(WORK ORDER): Print each line from the start of the records below up through the line where "obtain ⟨act, h⟩ := execUnknownCommand_eq_transfer" is found, exactly as given.

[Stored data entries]
-- ==== Sys2Proof/Laws/Exec.lean ====
section
/-!
SUPPORT. What a command answers, by its form: every command of a link that carries a command word is one transfer, and every
well-formed command answers a next state.
-/

namespace Sys2Proof.Machine

theorem confListed_eq_transfer (arg : Byte) (l : Link) (b : Body) :
    ∃ act, ∀ s, confListed arg l b s = transfer l b act s := by
  unfold confListed
  split <;> exact ⟨_, fun s => rfl⟩

theorem execUnknownCommand_eq_transfer {code : Byte} (h : codeDefined code = false) (l : Link) (arg : Byte) (b : Body) :
    ∃ act, ∀ s, execUnknownCommand l code arg b s = transfer l b act s :=
  ⟨fun s => (s, ⟨statusWord code .unknown .none, []⟩), fun s => by simp [execUnknownCommand, h]⟩

theorem execRestart_eq_transfer (l : Link) (arg : Byte) (b : Body) :
    ∃ act, ∀ s, execRestart l arg b s = transfer l b act s := 
  ⟨fun s =>
      match (supervisorEntry 0x41 anyMode 0).refusal l b s.mode with
      | some why => (s, (Reply.refused why).response 0x41)
      | none => (restart s, Response.empty),
    fun _ => rfl⟩

set_option maxHeartbeats 1000000 in
/-- A well-formed command that a master sends is an empty transfer, or one transfer of its command. -/
theorem exec_eq_transfer {i : Instr} {tr : Transfer} (hw : WellFormed i = true) (he : encode i = some tr) :
    (∃ l tail, i = .emptyTransfer l tail) ∨
      ∃ (w : Word) (b : Body) (act : State → State × Response), tr.words = w :: b.data ∧
        ∀ s, exec i s = transfer tr.link b act s := by
  cases i <;> simp only [encode, Option.some.injEq, reduceCtorEq] at he <;> subst he
  case emptyTransfer l tail => exact Or.inl ⟨_, _, rfl⟩
  case unknownCommand l code arg b =>
    have hc : codeDefined code = false := by simp [WellFormed, Instr.argWf] at hw; exact hw.1
    obtain ⟨act, h⟩ := execUnknownCommand_eq_transfer hc l arg b
    exact Or.inr ⟨_, b, act, rfl, h⟩
  case confLaneExtent l arg b =>
    obtain ⟨act, h⟩ := confListed_eq_transfer arg l b
    exact Or.inr ⟨_, b, act, rfl, h⟩
  case confDestination l arg b =>
    obtain ⟨act, h⟩ := confListed_eq_transfer arg l b
    exact Or.inr ⟨_, b, act, rfl, h⟩
  case restart l arg b =>
    obtain ⟨act, h⟩ := execRestart_eq_transfer l arg b
    exact Or.inr ⟨_, b, act, rfl, h⟩
  all_goals exact Or.inr ⟨_, _, _, rfl, fun s => rfl⟩

end Sys2Proof.Machine
end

(FINAL ANSWER):
-- ==== Sys2Proof/Laws/Exec.lean ====
section
/-!
SUPPORT. What a command answers, by its form: every command of a link that carries a command word is one transfer, and every
well-formed command answers a next state.
-/

namespace Sys2Proof.Machine

theorem confListed_eq_transfer (arg : Byte) (l : Link) (b : Body) :
    ∃ act, ∀ s, confListed arg l b s = transfer l b act s := by
  unfold confListed
  split <;> exact ⟨_, fun s => rfl⟩

theorem execUnknownCommand_eq_transfer {code : Byte} (h : codeDefined code = false) (l : Link) (arg : Byte) (b : Body) :
    ∃ act, ∀ s, execUnknownCommand l code arg b s = transfer l b act s :=
  ⟨fun s => (s, ⟨statusWord code .unknown .none, []⟩), fun s => by simp [execUnknownCommand, h]⟩

theorem execRestart_eq_transfer (l : Link) (arg : Byte) (b : Body) :
    ∃ act, ∀ s, execRestart l arg b s = transfer l b act s := 
  ⟨fun s =>
      match (supervisorEntry 0x41 anyMode 0).refusal l b s.mode with
      | some why => (s, (Reply.refused why).response 0x41)
      | none => (restart s, Response.empty),
    fun _ => rfl⟩

set_option maxHeartbeats 1000000 in
/-- A well-formed command that a master sends is an empty transfer, or one transfer of its command. -/
theorem exec_eq_transfer {i : Instr} {tr : Transfer} (hw : WellFormed i = true) (he : encode i = some tr) :
    (∃ l tail, i = .emptyTransfer l tail) ∨
      ∃ (w : Word) (b : Body) (act : State → State × Response), tr.words = w :: b.data ∧
        ∀ s, exec i s = transfer tr.link b act s := by
  cases i <;> simp only [encode, Option.some.injEq, reduceCtorEq] at he <;> subst he
  case emptyTransfer l tail => exact Or.inl ⟨_, _, rfl⟩
  case unknownCommand l code arg b =>
    have hc : codeDefined code = false := by simp [WellFormed, Instr.argWf] at hw; exact hw.1
    obtain ⟨act, h⟩ := execUnknownCommand_eq_transfer hc l arg b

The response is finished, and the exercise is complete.